Towards measuring fairness in AI: the Casual Conversations dataset
Hazirbas, Caner, Bitton, Joanna, Dolhansky, Brian, Pan, Jacqueline, Gordo, Albert, Ferrer, Cristian Canton
This paper introduces a novel dataset to help researchers evaluate their computer vision and audio models for accuracy across a diverse set of age, genders, apparent skin tones and ambient lighting conditions. Our dataset is composed of 3,011 subjects and contains over 45,000 videos, with an average of 15 videos per person. The videos were recorded in multiple U.S. states with a diverse set of adults in various age, gender and apparent skin tone groups.

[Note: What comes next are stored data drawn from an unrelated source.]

/-- Settles O52: by induction on the bytes left, each step listing one and moving the program counter by one. -/
theorem zeroBytesDecodeToRawLines : Obligations.ZeroBytesDecodeToRawLines :=
  fun _ _ h5 hnone hop hzeros => run_zeros h5 hnone _ hop hzeros rfl

/-! ### A pass from its launch on -/

/-- A launch with a budget and an opcode at its start address begins a pass at that opcode. -/
theorem launchWith_atOpcode {m : Byte → Addr → Nat} {s : State} {buf : Buffer} {ra : Addr} {mb : Option Nat} {op : Byte}
    (hs : s.BufferStable) (hmb : mb ≠ some 0) (hop : buf.read? (m 0 ra) = some op) :
    (s.launchWith m buf ra mb).AtOpcode op := by
  have hbudget : 0 < mb.getD defaultMaxBytes := by
    cases mb with
    | none => decide
    | some n => exact Nat.pos_of_ne_zero fun h => hmb (congrArg some h)
  have hinside : m 0 ra < min buf.len (m 0 ra + mb.getD defaultMaxBytes) := by
    have := (Buffer.read?_eq_some.1 hop).1
    omega
  exact ⟨if_pos hinside, hs, ⟨Nat.le_refl _, hinside⟩, hop⟩

/-- A launched window ends inside the buffer. -/
theorem launchWith_endOff_le_len (m : Byte → Addr → Nat) (s : State) (buf : Buffer) (ra : Addr) (mb : Option Nat) :
    (s.launchWith m buf ra mb).endOff ≤ (s.launchWith m buf ra mb).buf.len := Nat.min_le_left _ _

/-- Settles O53: the launch begins a pass at the return, whose step ends it with one line; nothing adds a descriptor. -/
theorem singleReturnPass : Obligations.SingleReturnPass := by
  intro p s buf ra mb rest op e hp hr hhost hrest hmb hop he hret
  have hat := (launchWith_atOpcode (s := { s with host := rest }) hrest hmb hop).atEntry he
    (launchWith_endOff_le_len p.mapper _ buf ra mb)
  have hstep := returnClassStep p _ op e _ hp hat hret
  exact ⟨_, _, (coreWith_run_next (stepWith_launch hp.rc5 hr hhost) 1).trans (coreWith_run_next hstep 0), rfl,
    State.result?_of_done rfl⟩

/-! ### The source's example -/

/-- The bytes of the source's example (S8). -/
def exampleBuffer : Buffer := Buffer.ofBytes [0xA9, 0x01, 0x60]

/-- The example right after its launch. -/
def exampleLaunched : State := State.reset.launchWith linearOffset exampleBuffer 0x8000 none

/-- The example after its `lda`. -/
def exampleAfterLda : State :=
  exampleLaunched.after (exampleLaunched.pcPrefix ++ ['l', 'd', 'a', ' ', '#', '$'] ++ hexN 2 1) 2

theorem reset_bufferStable : State.reset.BufferStable := by simp [State.BufferStable, State.reset]

theorem exampleLaunched_atEntry {p : Params} (hp : p.Admissible) :
    exampleLaunched.AtEntry p 0xA9 ⟨['l', 'd', 'a'], .immM⟩ [0x01] where
  toAtOpcode := launchWith_atOpcode reset_bufferStable (by decide) (by decide)
  entry := hp.rc1
  captured := by decide
  bytes j b hj := by
    obtain rfl : j = 0 := Nat.lt_one_iff.1 (List.getElem?_eq_some_iff.1 hj).1
    exact hj

theorem exampleAfterLda_atOpcode : exampleAfterLda.AtOpcode 0x60 where
  running := by decide
  stable := reset_bufferStable
  inside := by decide
  opcode := by decide

/-- Settles O54: the launch, the `lda` with one operand byte and the `rts`, each by the statement about its step. -/
theorem sourceEndToEndExample : Obligations.SourceEndToEndExample := by
  intro rom hp
  obtain ⟨hlda, -⟩ := sourceFixedOpcodes _ exampleLaunched hp rfl
  obtain ⟨-, hrts⟩ := sourceFixedOpcodes _ exampleAfterLda hp rfl
  have h1 := stepWith_launch (s := { State.reset with host := [.launch exampleBuffer 0x8000 none] }) hp.rc5 (by decide) rfl
  have h2 : stepWith ⟨rom, refClasses, linearOffset⟩ exampleLaunched = .next exampleAfterLda :=
    hlda _ _ (exampleLaunched_atEntry hp)
  have h3 := hrts exampleAfterLda_atOpcode
  refine ⟨_, (coreWith_run_next h1 2).trans ((coreWith_run_next h2 1).trans (coreWith_run_next h3 0)), ?_⟩
  exact (State.result?_of_done rfl).trans (by decide)

end Sys2Proof.Machine
end
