/-- The validity causes (R172). -/
structure Causes where
  degraded : Bool := false
  heldPairing : Bool := false
  strainFault : Bool := false
  unplannedHandover : Bool := false
  noFit : Bool := false
  fitRejected : Bool := false
deriving DecidableEq, Repr

/-- The order parameters copied at START (R154). -/
structure EvalParams where
  area : Int
  sigmaLo : Int
  sigmaHi : Int
  eMin : Int
  eMax : Int
  offset : Int
  yieldDrop : Int
  transientSpan : Int
deriving DecidableEq, Repr

/-- An entry of the pairing queue (9.2). -/
structure LoadEntry where
  time : Time
  force : Int
  flags : SampleFlags
deriving DecidableEq, Repr

/-- A pair (9.2). -/
structure Pair where
  time : Time
  force : Int
  stress : Int
  strain : Int
  degraded : Bool
  held : Bool
  derived : Bool
  unplanned : Bool
deriving DecidableEq, Repr

/-- A point of the break-scan queue (R167). -/
structure ScanPoint where
  stress : Int
  strain : Int
  derived : Bool
deriving DecidableEq, Repr

inductive FitState
  | fitOpen | accepted | rejected | noFit
deriving DecidableEq, Repr

/-- The fit's state and sums (R160). -/
structure Fit where
  st : FitState := .fitOpen
  n : Int := 0
  sE : Int := 0
  sS : Int := 0
  sEE : Int := 0
  sES : Int := 0
deriving DecidableEq, Repr

inductive ProofSearch
  | none_ | searching | found
deriving DecidableEq, Repr

/-- The proof search: its state, and the distance, stress and strain of the previous pair judged (R162). -/
structure Proof where
  st : ProofSearch := .none_
  prev : Option (Int × Int × Int) := none
deriving DecidableEq, Repr

inductive YieldState
  | seeking | plateau | closed
deriving DecidableEq, Repr

/-- The yield tracker: its state, and the peak stress with its strain (R163). -/
structure Yield where
  st : YieldState := .seeking
  peak : Option (Int × Int) := none
deriving DecidableEq, Repr

/-- The value fields of the result record (9.8). -/
structure ResultValues where
  e : Option Int := none
  epsInt : Option Int := none
  /-- UYS with its strain. -/
  uys : Option (Int × Int) := none
  lys : Option Int := none
  ype : Option Int := none
  /-- PS with its strain and the offset used. -/
  ps : Option (Int × Int × Int) := none
  /-- TS with FM and its strain. -/
  ts : Option (Int × Int × Int) := none
  ue : Option Int := none
  /-- FE, and whether its source is DERIVED. -/
  fe : Option (Int × Bool) := none
deriving DecidableEq, Repr

/-- The result record (9.8). -/
structure ResultRecord where
  st : RecordState := .none_
  testId : Nat := 0
  endCause : Option EndCause := none
  validity : Option Validity := none
  causes : Causes := {}
  pairCount : Nat := 0
  values : ResultValues := {}
deriving DecidableEq, Repr

/-- The evaluator (R175). -/
structure Evl where
  record : ResultRecord := {}
  params : Option EvalParams := none
  queue : List LoadEntry := []
  scan : List ScanPoint := []
  fit : Fit := {}
  proof : Proof := {}
  yield : Yield := {}
  yieldReported : Bool := false
  /-- The closing time while the closing mark is set (R169). -/
  closing : Option Time := none
  drainAt : Option Time := none
deriving DecidableEq, Repr

/-! ### Health monitor -/

/-- The record of one health score (R176), with the per-test measure of scores 3 to 7. -/
structure Score where
  value : Int := 100
  worst : Int := 100
  threshold : Nat := 0
  tripped : Bool := false
  measure : Int := 0
deriving DecidableEq, Repr

/-- The health monitor (R185). -/
structure Hlm where
  zeroDrift : Score := {}
  balanceResidue : Score := {}
  armDisagree : Score := {}
  slip : Score := {}
  following : Score := {}
  level : Score := {}
  bus : Score := {}
deriving DecidableEq, Repr

/-! ### The node and the machine -/

/-- One node: its outside lines and its blocks (1.3). -/
structure Node where
  pins : Pins := {}
  filters : Filters := {}
  clk : Clock := {}
  sul : Sul := {}
  lc : Lc := {}
  tsg : Tsg := {}
  datums : Datums := {}
  exh : Exh := {}
  fbc : Fbc := {}
  pta : Pta := {}
  cmu : Cmu := {}
  seq : Seq := {}
  hlt : Hlt := {}
  evl : Evl := {}
  hlm : Hlm := {}
deriving DecidableEq, Repr

/-- The machine: the node, and the commands that wait, first in first out. -/
structure State where
  node : Node := {}
  pending : List Instr := []
deriving DecidableEq, Repr

/-- No event of the manual stops the node: a step never answers a fault. -/
inductive Fault
deriving DecidableEq, Repr

/-- Refusals of the model. -/
inductive Refusal
  /-- Raised by `exec` for a command that has no meaning yet; no arm of this model raises it. Safe. -/
  | notModelled (mnemonic : String)
deriving DecidableEq, Repr

/-- The machine right after release of the RESET pin (R186): every block at its power-on values, STARTING,
the image read begun, the local time counter at 0. -/
def State.reset : State := { node := { sul := { reading := true } } }

end Sys2Proof.Machine
end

A key feature is that each subject agreed to participate for their likenesses to be used. Additionally, our age and gender annotations are provided by the subjects themselves. A group of trained annotators labeled the subjects' apparent skin tone using the Fitzpatrick skin type scale. Moreover, annotations for videos recorded in low ambient lighting are also provided. As an application to measure robustness of predictions across certain attributes, we provide a comprehensive study on the top five winners of the DeepFake Detection Challenge (DFDC). Experimental evaluation shows that the winning models are less performant on some specific groups of people, such as subjects with darker skin tones and thus may not generalize to all people. In addition, we also evaluate the state-of-the-art apparent age and gender classification methods. Our experiments provides a through analysis on these models in terms of fair treatment of people from various backgrounds.